1.  Summary of significant accounting policies
Alfa Financial Software Holdings PLC is a public company limited by shares and is incorporated and domiciled in England. These financial 

statements are the separate financial statements for the Company. 

The registered office is Moor Place, 1 Fore Street Avenue, London, EC2Y 9DT, United Kingdom. The registered no. of Alfa is 10713517.

The principal activity of the Company is as a holding company. 

1.1  Statement of compliance and basis of preparation
The financial statements of Alfa Financial Software Holdings PLC have been prepared in compliance with Financial Reporting Standard 102, 

the Financial Reporting Standard applicable in the United Kingdom and the Republic of Ireland (FRS 102) and the Companies Act 2006. 
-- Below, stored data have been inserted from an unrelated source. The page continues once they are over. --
-- ==== Sys2Proof/Laws/Effects.lean ====
section
/-! SUPPORT. What the shared operations and the acts do, each said once in the fields it changes: transfers, entries,
responses, claims, heads, jobs, records and the condition monitor. -/

namespace Sys2Proof.Machine

@[simp] theorem Vector.putRow_putRow {α : Type} {n : Nat} (v : Vector α n) (i : Fin n) (x y : α) :
    Vector.putRow (Vector.putRow v i x) i y = Vector.putRow v i y := by simp [Vector.putRow]
theorem Vector.modifyRow_modifyRow {α : Type} {n : Nat} (v : Vector α n) (i : Fin n) (g h : α → α) :
    Vector.modifyRow (Vector.modifyRow v i g) i h = Vector.modifyRow v i fun x => h (g x) := by
  have e := Vector.modifyRow_get_self v i g
  unfold Vector.modifyRow at e ⊢
  rw [e]
  simp
/-- A row changed by two functions that agree on it. -/
theorem Vector.modifyRow_congr {α : Type} {n : Nat} (v : Vector α n) (i : Fin n) {g h : α → α} (e : g (v.get i) = h
    (v.get i)) :
    Vector.modifyRow v i g = Vector.modifyRow v i h := by simp [Vector.modifyRow, e]
@[simp] theorem Flow.putCtx_ctx_self (f : Flow) (p : PortId) (c : CtxIx) (x : Option Ctx) :
    (f.putCtx p c x).ctx p c = x := by
  simp [Flow.putCtx, Flow.ctx, Flow.port, Flow.modPort]
@[simp] theorem Flow.putCtx_putCtx (f : Flow) (p : PortId) (c : CtxIx) (x y : Option Ctx) :
    (f.putCtx p c x).putCtx p c y = f.putCtx p c y := by
  simp [Flow.putCtx, Flow.modPort, Vector.modifyRow_modifyRow]
/-- An entry changed by two functions that agree on it. -/
theorem Flow.modEntry_congr {f : Flow} {e : EntryIx} {x : Entry} {g h : Entry → Entry} (hx : f.entries.get e = some x)
    (hg : g x = h x) : f.modEntry e g = f.modEntry e h := by
  unfold Flow.modEntry
  rw [Vector.modifyRow_congr]
  simp [hx, hg]

/-- The heads an event concerns, in rising slot number from the visit position (R94). -/
theorem Flow.markHeads_eq : ∀ (f : Flow) (p : Slot → Held → Bool),
    f.markHeads p = { f with again := f.again ++ ((List.finRange 16).map fun n => f.visitPos + n).filter fun k =>
      match (f.slots.get k).held with
      | none => false
      | some h => p k h } := by
  intro f p
  have : ∀ q : Slot, slotsFrom q = (List.finRange 16).map fun n => q + n := by decide
  simp only [Flow.markHeads, this] <;> congr 2

/-- The end of the transfer of a request (R103). -/
theorem transferEnd_request : (∀ (t : Tables) (f : Flow) (p : PortId) (x : Transfer) (m : Message) (e : EntryIx)
    (y : Entry),
      (f.port p).tx = some x → x.cargo = .request m e → f.entries.get e = some y →
      y.state = .sending ∨ y.state = .orphaned .sending →
      transferEnd t f p true = ((idleTx f p).modEntry e (fun z => { z with
          state := if y.state = .sending then .awaiting else .orphaned .awaiting
          deadline := some (after t.now (t.ecus.get y.ecu).respTimeout) }), [.release m.charge])
      ∧ transferEnd t f p false = ((idleTx f p).countEcu y.ecu (fun c => { c with sendFailures := c.sendFailures + 1 }),
          [.release m.charge, .refuseEntry e .undelivered])) := by
  intro t f p x m e y hx hc he hs
  have he' : (idleTx f p).entries.get e = some y := he
  have hm : ∀ g h : Entry → Entry, g y = h y → (idleTx f p).modEntry e g = (idleTx f p).modEntry e h := by
    intro g h e1
    unfold Flow.modEntry
    congr 1
    unfold Vector.modifyRow
    rw [he']
    simp [e1]
  rcases hs with hs | hs <;> simp [transferEnd, hx, hc, requestSent, he', hs, EntryState.inTransfer]
  · apply hm; simp [hs, EntryState.toPhase]
  · apply hm; simp [hs, EntryState.toPhase]

/-- The end of the transfer of a close message (R131). -/
theorem transferEnd_closing : (∀ (t : Tables) (f : Flow) (p : PortId) (x : Transfer) (e : EcuIx),
      (f.port p).tx = some x → x.cargo = .close e →
      transferEnd t f p true = ((idleTx f p).modClaim e (fun c => { c with
          phase := some .awaiting, closeDeadline := some (after t.now (t.ecus.get e).respTimeout) }), [])
      ∧ transferEnd t f p false = (closeEnd t 0 (idleTx f p) e .undelivered none, [])) := by
  intro t f p x e hx hc
  simp [transferEnd, hx, hc, closeSent]

/-- The end of the transfer of a delivery item (R115). -/
theorem transferEnd_item : (∀ (t : Tables) (f : Flow) (p : PortId) (x : Transfer) (k : Slot) (it : Item),
      (f.port p).tx = some x → x.cargo = .item k it →
      let freed : List Act := match it.body with
        | .response m => [.release m.charge]
        | _ => []
      transferEnd t f p true = (idleTx f p, freed)
      ∧ transferEnd t f p false = ((idleTx f p).modSlot k (fun y => { y with deliveryFails := y.deliveryFails + 1 }),
          freed)) := by
  intro t f p x k it hx hc
  cases hb : it.body <;> simp [transferEnd, hx, hc, ItemBody.releases, hb]

/-- The end of an outstanding entry (R113, R129). -/
theorem entryEnd_eq : (∀ (t : Tables) (f : Flow) (i : EntryIx) (x : Entry), f.entries.get i = some x →
    let g := Flow.markHeads
      { f with entries := Vector.putRow f.entries i none, delivering := f.delivering.filter (· != i) }
      fun k h => h.reason == .outstanding || (h.reason == .pair && k == x.slot && h.ecu == some x.ecu)
    let c := f.claims.get x.ecu
    let waits := c.state = .closing ∧ c.phase = some .waitEntry ∧ c.holder = x.slot
    (¬waits → entryEnd t f i = g)
    ∧ (waits → (t.ecus.get x.ecu).closeMsg = [] → entryEnd t f i = closeEnd t 0 g x.ecu .empty none)
    ∧ (waits → (t.ecus.get x.ecu).closeMsg ≠ [] → entryEnd t f i = enterBuffer t g x.ecu)) := by
  intro t f i x hx g c waits
  have hc : (Flow.markHeads
      { f with entries := Vector.putRow f.entries i none, delivering := f.delivering.filter (· != i) }
      fun k h => h.reason == .outstanding ||
          (h.reason == .pair && k == x.slot && h.ecu == some x.ecu)).claims = f.claims := rfl
  by_cases hw : waits
  · have hw' := hw
    obtain ⟨h1, h2, h3⟩ := hw'
    simp only [entryEnd, hx, hc]
    change (f.claims.get x.ecu).state = _ at h1
    change (f.claims.get x.ecu).phase = _ at h2
    change (f.claims.get x.ecu).holder = _ at h3
    simp only [h1, h2, h3, beq_self_eq_true, Bool.and_self, if_true]
    refine ⟨fun h => absurd hw h, fun _ e => ?_, fun _ e => ?_⟩
    · simp [closingProceeds, e, g]
    · simp [closingProceeds, e, g]
  · refine ⟨fun _ => ?_, fun h => absurd h hw, fun h => absurd h hw⟩
    simp only [entryEnd, hx, hc]
    split
    · rename_i h
      simp at h
      exact absurd ⟨h.1.1, h.1.2, h.2⟩ hw
    · rfl

/-- How the entries of a slot become ORPHANED (R112). -/
theorem orphanSlot_eq : (∀ (t : Tables) (f : Flow) (k : Slot) (e : EntryIx) (x : Entry), f.entries.get e = some x →
    let goes := fun y : EntryState => (f.modEntry e (fun z => { z with state := y }), ([] : List Act))
    orphanSlot t f k = (List.finRange 40).foldl (fun a i => match a.1.entries.get i with
      | none => a
      | some y => if y.slot = k then ((orphanEntry t a.1 i).1, a.2 ++ (orphanEntry t a.1 i).2) else a) (f, [])
    ∧ (x.state = .sending → orphanEntry t f e = goes (.orphaned .sending))
    ∧ (x.state = .awaiting → orphanEntry t f e = goes (.orphaned .awaiting))
    ∧ (x.state = .receiving → orphanEntry t f e = goes (.orphaned .receiving))
    ∧ (x.state.isOrphan = true → orphanEntry t f e = (f, []))
    ∧ (x.state = .delivering → orphanEntry t f e = (entryEnd t f e, match x.held with
      | some (.response m) => [.release m.charge]
      | _ => []))) := by
  intro t f k e x hx goes
  refine ⟨?_, fun h => ?_, fun h => ?_, fun h => ?_, fun h => ?_, fun h => ?_⟩
  · simp only [orphanSlot]
    congr 1
    funext a i
    cases a.1.entries.get i with
    | none => rfl
    | some y => simp
  · simp [orphanEntry, hx, h, goes]
  · simp [orphanEntry, hx, h, goes]
  · simp [orphanEntry, hx, h, goes]
  · cases hs : x.state <;> simp [EntryState.isOrphan, hs] at h
    simp [orphanEntry, hx, hs]
  · simp only [orphanEntry, hx, h]
    cases x.held with
    | none => rfl
    | some y => cases y <;> rfl

/-- A first frame of an entry seeks room on a VB port (R146, R149, R153). -/
theorem act_seek_vb : (∀ (t : Tables) (f : Flow) (v : VbIx) (i : Option CtxIx) (fr : FirstFrame) (e : EntryIx)
    (x : Entry),
    fr.owner = .entry e → f.entries.get e = some x → fr.malformed = false →
    let cells := cellsFor fr.length
    let next := act t (.seek (.vb v) i fr) f
    let answer := fun (g : Flow) (o : FrameOwner) (d : List Byte) => pushControl t g (.vb v) o fr.source fr.target d
    let free := match i with
      | none => f.freeCtx (.vb v)
      | some c => if f.ctx (.vb v) c = none then some c else none
    (∀ g h, charge t f x.slot x.cls.grade cells = some (g, h) →
      let m : Message :=
        { charge := h, length := fr.length, malformed := false, code := fr.code, payload := fr.bytes.take fr.length }
      (fr.single = true → next = (g, [.response e m]))
      ∧ (fr.single = false → fr.length ≤ 6 → next = (answer g .nobody [0x32], [.response e m]))
      ∧ (∀ c, fr.single = false → 6 < fr.length → free = some c →
        let granted := min (t.port (.vb v)).window ((fr.length - 6 + 6) / 7)
        next = (answer (g.putCtx (.vb v) c (some { fr.ctx with
          granted, charge := some h, timer := .gap (after t.now (t.port (.vb v)).gap) }))
          (.context c) [0x30, BitVec.ofNat 8 granted], [])))
    ∧ (charge t f x.slot x.cls.grade cells = none →
      (free = none → next = (answer f .nobody [0x40, 1], [.abandoned e true]))
      ∧ (∀ c, free = some c →
        let listed : Flow := { f with waiting := f.waiting ++
          [{ who := .vbCtx v c, slot := x.slot, grade := x.cls.grade, cells := cells, since := t.now }] }
        let waits := fun y : Ctx => listed.putCtx (.vb v) c (some { y with wait := .cells })
        (0 < (t.port (.vb v)).stallLimit → next = (answer (waits { fr.ctx with
          stalls := 1, timer := .stall (after t.now (t.port (.vb v)).stallInterval) }) (.context c) [0x31], []))
        ∧ ((t.port (.vb v)).stallLimit = 0 →
          next = abandonCtx (answer (waits fr.ctx) .nobody [0x40, 1]) (.vb v) c true)))) := by
  intro t f v i fr e x ho hx hm cells next answer free
  have hn : next = seekVb t f v i fr e := by simp [next, act, seekRoom, ho]
  have hcells : fr.cells = cells := by simp [FirstFrame.cells, hm, cells]
  have hfree : waitCtx f (.vb v) i = free := by
    cases i with
    | none => rfl
    | some c => simp only [waitCtx, free]; cases f.ctx (.vb v) c <;> simp
  rw [hn]
  simp only [seekVb, hx, hcells]
  refine ⟨fun g h hc => ?_, fun hc => ?_⟩
  · have hg : waitCtx g (.vb v) i = free := by
      rw [← hfree]
      unfold charge at hc
      simp only at hc
      split at hc
      · cases hc; rfl
      · cases hc
    rw [hc]
    simp only [hg]
    refine ⟨fun h1 => ?_, fun h1 h2 => ?_, fun c h1 h2 h3 => ?_⟩
    · simp [h1, ctxMessage, hm]
    · have : segmentsFor fr.length = 0 := by simp [segmentsFor]; omega
      simp [h1, this, ctxMessage, hm, answer, doneData]
    · have : segmentsFor fr.length ≠ 0 := by simp [segmentsFor]; omega
      have hs : segmentsFor fr.length = (fr.length - 6 + 6) / 7 := rfl
      simp only [h1, this, h3]
      simp only [hs] at *
      simp [answer, sendGrant, FirstFrame.ctx, grantData, h1]
      rfl
  · rw [hc, hfree]
    refine ⟨fun h1 => ?_, fun c h1 => ?_⟩
    · simp [h1, noRoomFor, ho, abortTo, abortData, AbortReason.byte, answer]
    · have hw : ∀ y, (f.putCtx (.vb v) c (some y)).enterWait t (.vbCtx v c) x.slot x.cls.grade cells =
        ({ f with waiting := f.waiting ++
          [{ who := .vbCtx v c, slot := x.slot, grade := x.cls.grade, cells := cells,
              since := t.now }] } : Flow).putCtx (.vb v) c (some y) :=
        fun _ => rfl
      rw [h1]
      simp only [hw, stallTick, Flow.putCtx_ctx_self, FirstFrame.ctx]
      refine ⟨fun h2 => ?_, fun h2 => ?_⟩
      · rw [if_pos h2, Flow.putCtx_putCtx]
        simp [answer, stallData]
      · rw [if_neg (by omega)]
        simp [answer, abortTo, abortData, AbortReason.byte]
The principal accounting policies applied in the preparation of these financial statements are set out in note 1 to the consolidated financial 

statements. These policies have been consistently applied to the years presented, unless otherwise stated.

These financial statements have been prepared on a going concern basis, under the historical cost convention. The Directors have used 

the going concern principle on the basis that the current profitable financial projections of the Company and its subsidiaries indicate they 

will continue in operation for the foreseeable future. As described in note 1.1 to the consolidated financial statements, this assessment 

includes downside stress testing in line with FRC guidance. 

The Company financial statements have been prepared in pounds sterling which is the functional and presentational currency of the 

Company and have been presented in £m. 

As permitted by FRS 102 the Company has taken advantage of the disclosure exemptions available under that standard in relation to 

financial instruments, presentation of a Cash Flow Statement, share-based payments, the aggregate remuneration of key management 

personnel and related party transactions with other wholly-owned members of the Group.

This company meets the definition of a qualifying entity under FRS 102. Where required, equivalent disclosures are given in the Group 

accounts of Alfa Financial Software Holdings PLC.

The Company exercises control over the employee benefit trust because it is exposed to, and has a right to, variable returns from this trust 

and is able to use its power over the trust to affect those returns. Therefore the trust is consolidated by the Company. 

Investments in subsidiaries

1.2 
Subsidiaries are all entities over which the Company has control. The Company controls an entity when the Company is exposed to, or has 

rights to, variable returns from its involvement with the entity and has the ability to affect those returns through its power over the entity. 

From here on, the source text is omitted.